In this exercise, restate the listing word for word.

--- SUPPLIED DATA ---

-- ==== Sys2Proof/Safety.lean ====
section
/-! DEFINITION. The terms claims use: the machine under any configuration (R7: the model takes `CFG`
as an argument), sequences of operations, runs (R268, R269), the invariant of the state at operation
boundaries, and the input frames that a sequence of all agents' operations delivers (R14). -/

namespace Sys2Proof.Machine

/-! ## The machine under any configuration -/

/-- `exec` with the configuration as an argument; `exec` is this at `Config.cfg`. A claim that needs
a law of NUM (R12) is stated over the configurations that have it. -/
def execUnder (c : Cfg Q) (i : Instr) (s : State) : Host.Outcome State Fault Refusal :=
  match i with
  | .nop => .next s
  | .reset => .next (resetEngine c s)
  | .start => .next (start c s)
  | .stop => .next (s.withRun false)
  | .incb => .next (callbackBoundary c s)
  | .inf data => inputSample c data s
  | .outf => .next (outputFrame c s)
  | .regw ra data => .next (registerWrite c ra data s)
  | .regr ra => .next (registerRead c ra s)
  | .rdcap addr => .next (readCapture c addr s)
  | .rdspec addr => .next (readSpectrum c addr s)

/-! ## Sequences and runs -/

/-- The operations of a list in order, stopping at the first that does not complete. -/
def runWith (f : Instr → State → Host.Outcome State Fault Refusal) :
    List Instr → State → Host.Outcome State Fault Refusal
  | [], s => .next s
  | i :: rest, s =>
    match f i s with
    | .next t => runWith f rest t
    | .fault e => .fault e
    | .refused r => .refused r

/-- A sequence of operations on the machine. -/
def execAll (is : List Instr) (s : State) : Host.Outcome State Fault Refusal := runWith exec is s

/-- A sequence of operations on the machine under a configuration. -/
def execAllUnder (c : Cfg Q) (is : List Instr) (s : State) : Host.Outcome State Fault Refusal :=
  runWith (execUnder c) is s

/-- A run: a sequence of operations whose first is `RESET` (R268), with P-FINITE (R269). -/
def IsRun (is : List Instr) : Prop :=
  is.head? = some .reset ∧ ∀ i ∈ is, i.wellFormed = true

/-! ## The invariant at operation boundaries -/

/-- The capture and trigger part: R25, and what R161 uses to show that the check of `NEXT` always
holds and that `NEXT` and `OVERRUN` are never seen. -/
structure CaptureInv (c : Cfg Q) (s : State) : Prop where
  index_lt : s.cap.index.toNat < length c s
  start_lt : s.cap.start.toNat < length c s
  count_le : s.cap.count.toNat ≤ length c s
  scan_lt : s.cap.scan.toNat < length c s
  not_next : s.trig.state ≠ .next
  init_count : s.trig.state = .init → s.cap.count.toNat = 0
  first_count : s.trig.state = .first →
    0 < s.cap.count.toNat ∧ s.cap.count.toNat < length c s ∧
    s.cap.index.toNat = (s.cap.start.toNat + s.cap.count.toNat) % length c s
  last_full : s.trig.state = .last →
    s.cap.count.toNat = length c s ∧ s.cap.index = s.cap.start
  no_overrun : s.st.overrun = false
  freerun_init : s.st.freerun = true → s.trig.state = .init

/-- The ranges of R24, R27, R28 and R30: the timebase indices, the spectrum counters, and the
published length. -/
structure RangeInv (s : State) : Prop where
  tb_lt : s.cap.tb.toNat < tbEntries
  reqTb_lt : s.req.tb.toNat < tbEntries
  fill_lt : s.spec.fill.toNat < kStep
  slot_lt : s.spec.slot.toNat < kOversample
  capLen_pos : 1 ≤ s.pub.capLen.toNat
  capLen_le : s.pub.capLen.toNat ≤ capacity

/-- Every array is in canonical form and within its capacity (R60). -/
structure MemoryInv (s : State) : Prop where
  ring_wf : s.cap.ring.wf = true
  ring_below : s.cap.ring.below capacity = true
  pubCap_wf : s.pub.cap.wf = true
  pubCap_below : s.pub.cap.below capacity = true
  hist_wf : s.spec.hist.wf = true
  hist_below : s.spec.hist.below kSamples = true
  acc_wf : s.spec.acc.wf = true
  acc_below : s.spec.acc.below kRange = true
  pubSpec_wf : s.pub.spec.wf = true
  pubSpec_below : s.pub.spec.below kRange = true

/-- The invariant of the machine's state under a configuration. -/
structure InvUnder (c : Cfg Q) (s : State) : Prop where
  capture : CaptureInv c s
  range : RangeInv s
  memory : MemoryInv s

/-- The invariant of the machine's state. -/
def Inv (s : State) : Prop := InvUnder Config.cfg s

/-! ## The input frames among the operations of all agents (R14) -/

/-- The frame an operation delivers: that of an `INF`. -/
def inputOf : Instr → Option Word
  | .inf data => some data
  | .nop => none
  | .reset => none
  | .start => none
  | .stop => none
  | .incb => none
  | .outf => none
  | .regw _ _ => none
  | .regr _ => none
  | .rdcap _ => none
  | .rdspec _ => none

/-- The frames a sequence of operations delivers, in order, whatever stands between them. -/
def inputs (is : List Instr) : List Word := is.filterMap inputOf

/-- The samples a list of frames carries. -/
def samples (c : Cfg Q) (ds : List Word) : List Q := ds.map c.num.dec32

/-- A sequence of legal operations that keeps the engine as it runs: P-FINITE holds (R269), and no
`STOP` and no `RESET` is among them. -/
def keepsRunning (is : List Instr) : Bool :=
  is.all (fun i => i.wellFormed && i != .stop && i != .reset)

/-- `p` holds of every operation of a sequence and the state it finds. -/
def along (c : Cfg Q) (p : Instr → State → Bool) : List Instr → State → Bool
  | [], _ => true
  | i :: is, s =>
    p i s && match execUnder c i s with
      | .next t => along c p is t
      | .fault _ => true
      | .refused _ => true

/-- The operation is no `INCB` that changes the timebase or clears (R160). -/
def keepsWindow (i : Instr) (s : State) : Bool :=
  i != .incb || (s.req.tb == s.cap.tb && !flagClear s.req.flags)

/-- The operation is no `INCB` that adopts other mode flags. -/
def keepsMode (i : Instr) (s : State) : Bool := i != .incb || s.req.mode == s.cap.mode

/-- The operation is no `INF` whose sample is a qualifying edge against the sample before it, under
the mode flags active there (R146). -/
def noEdge (c : Cfg Q) (i : Instr) (s : State) : Bool :=
  match inputOf i with
  | some d => !qualifies c (c.num.dec32 d) s
  | none => true

/-- Under the mode flags `mode`, after the sample `prev`, no sample of the list is a qualifying edge
against the one before it (R142, R146, R149). -/
def noEdgeAmong (c : Cfg Q) (mode : BitVec 5) : Q → List Q → Bool
  | _, [] => true
  | prev, x :: xs =>
    !(modeTrigEn mode && edge c.num (modeSlope mode) prev x) && noEdgeAmong c mode x xs

end Sys2Proof.Machine
end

---

● **TASK SOLUTION**
-- ==== Sys2Proof/Safety.lean ====
section
/-! DEFINITION. The terms claims use: the machine under any configuration (R7: the model takes `CFG`
as an argument), sequences of operations, runs (R268, R269), the invariant of the state at operation
boundaries, and the input frames that a sequence of all agents' operations delivers (R14). -/

namespace Sys2Proof.Machine

/-! ## The machine under any configuration -/

/-- `exec` with the configuration as an argument; `exec` is this at `Config.cfg`. A claim that needs
a law of NUM (R12) is stated over the configurations that have it. -/
def execUnder (c : Cfg Q) (i : Instr) (s : State) : Host.Outcome State Fault Refusal :=
  match i with
  | .nop => .next s
  | .reset => .next (resetEngine c s)
  | .start => .next (start c s)
  | .stop => .next (s.withRun false)
  | .incb => .next (callbackBoundary c s)
  | .inf data => inputSample c data s
  | .outf => .next (outputFrame c s)
  | .regw ra data => .next (registerWrite c ra data s)
  | .regr ra => .next (registerRead c ra s)
  | .rdcap addr => .next (readCapture c addr s)
  | .rdspec addr => .next (readSpectrum c addr s)

/-! ## Sequences and runs -/

/-- The operations of a list in order, stopping at the first that does not complete. -/
def runWith (f : Instr → State → Host.Outcome State Fault Refusal) :
    List Instr → State → Host.Outcome State Fault Refusal
  | [], s => .next s
  | i :: rest, s =>
    match f i s with
    | .next t => runWith f rest t
    | .fault e => .fault e
    | .refused r => .refused r

/-- A sequence of operations on the machine. -/
def execAll (is : List Instr) (s : State) : Host.Outcome State Fault Refusal := runWith exec is s

/-- A sequence of operations on the machine under a configuration. -/
def execAllUnder (c : Cfg Q) (is : List Instr) (s : State) : Host.Outcome State Fault Refusal :=
  runWith (execUnder c) is s

/-- A run: a sequence of operations whose first is `RESET` (R268), with P-FINITE (R269). -/
def IsRun (is : List Instr) : Prop :=
  is.head? = some .reset ∧ ∀ i ∈ is, i.wellFormed = true

/-! ## The invariant at operation boundaries -/

/-- The capture and trigger part: R25, and what R161 uses to show that the check of `NEXT` always
holds and that `NEXT` and `OVERRUN` are never seen. -/
structure CaptureInv (c : Cfg Q) (s : State) : Prop where
  index_lt : s.cap.index.toNat < length c s
  start_lt : s.cap.start.toNat < length c s
  count_le : s.cap.count.toNat ≤ length c s
  scan_lt : s.cap.scan.toNat < length c s
  not_next : s.trig.state ≠ .next
  init_count : s.trig.state = .init → s.cap.count.toNat = 0
  first_count : s.trig.state = .first →
    0 < s.cap.count.toNat ∧ s.cap.count.toNat < length c s ∧
    s.cap.index.toNat = (s.cap.start.toNat + s.cap.count.toNat) % length c s
  last_full : s.trig.state = .last →
    s.cap.count.toNat = length c s ∧ s.cap.index = s.cap.start
  no_overrun : s.st.overrun = false
  freerun_init : s.st.freerun = true → s.trig.state = .init

/-- The ranges of R24, R27, R28 and R30: the timebase indices, the spectrum counters, and the
published length. -/
structure RangeInv (s : State) : Prop where
  tb_lt : s.cap.tb.toNat < tbEntries
  reqTb_lt : s.req.tb.toNat < tbEntries
  fill_lt : s.spec.fill.toNat < kStep
  slot_lt : s.spec.slot.toNat < kOversample
  capLen_pos : 1 ≤ s.pub.capLen.toNat
  capLen_le : s.pub.capLen.toNat ≤ capacity

/-- Every array is in canonical form and within its capacity (R60). -/
structure MemoryInv (s : State) : Prop where
  ring_wf : s.cap.ring.wf = true
  ring_below : s.cap.ring.below capacity = true
  pubCap_wf : s.pub.cap.wf = true
  pubCap_below : s.pub.cap.below capacity = true
  hist_wf : s.spec.hist.wf = true
  hist_below : s.spec.hist.below kSamples = true
  acc_wf : s.spec.acc.wf = true
  acc_below : s.spec.acc.below kRange = true
  pubSpec_wf : s.pub.spec.wf = true
  pubSpec_below : s.pub.spec.below kRange = true

/-- The invariant of the machine's state under a configuration. -/
structure InvUnder (c : Cfg Q) (s : State) : Prop where
  capture : CaptureInv c s
  range : RangeInv s
  memory : MemoryInv s

/-- The invariant of the machine's state. -/
def Inv (s : State) : Prop := InvUnder Config.cfg s

/-! ## The input frames among the operations of all agents (R14) -/

/-- The frame an operation delivers: that of an `INF`. -/
def inputOf : Instr → Option Word
  | .inf data => some data
  | .nop => none
  | .reset => none
  | .start => none
  | .stop => none
  | .incb => none
  | .outf => none
  | .regw _ _ => none
  | .regr _ => none
  | .rdcap _ => none
  | .rdspec _ => none

/-- The frames a sequence of operations delivers, in order, whatever stands between them. -/
def inputs (is : List Instr) : List Word := is.filterMap inputOf

/-- The samples a list of frames carries. -/
def samples (c : Cfg Q) (ds : List Word) : List Q := ds.map c.num.dec32

/-- A sequence of legal operations that keeps the engine as it runs: P-FINITE holds (R269), and no
`STOP` and no `RESET` is among them. -/
def keepsRunning (is : List Instr) : Bool :=
  is.all (fun i => i.wellFormed && i != .stop && i != .reset)

/-- `p` holds of every operation of a sequence and the state it finds. -/
def along (c : Cfg Q) (p : Instr → State → Bool) : List Instr → State → Bool
  | [], _ => true
  | i :: is, s =>
    p i s && match execUnder c i s with
      | .next t => along c p is t
      | .fault _ => true
      | .refused _ => true

/-- The operation is no `INCB` that changes the timebase or clears (R160). -/
def keepsWindow (i : Instr) (s : State) : Bool :=
  i != .incb || (s.req.tb == s.cap.tb && !flagClear s.req.flags)

/-- The operation is no `INCB` that adopts other mode flags. -/
def keepsMode (i : Instr) (s : State) : Bool := i != .incb || s.req.mode == s.cap.mode

/-- The operation is no `INF` whose sample is a qualifying edge against the sample before it, under
the mode flags active there (R146). -/
def noEdge (c : Cfg Q) (i : Instr) (s : State) : Bool :=
  match inputOf i with
  | some d => !qualifies c (c.num.dec32 d) s
  | none => true

/-- Under the mode flags `mode`, after the sample `prev`, no sample of the list is a qualifying edge
against the one before it (R142, R146, R149). -/
def noEdgeAmong (c : Cfg Q) (mode : BitVec 5) : Q → List Q → Bool
  | _, [] => true
  | prev, x :: xs =>
    !(modeTrigEn mode && edge c.num (modeSlope mode) prev x) && noEdgeAmong c mode x xs

end Sys2Proof.Machine
end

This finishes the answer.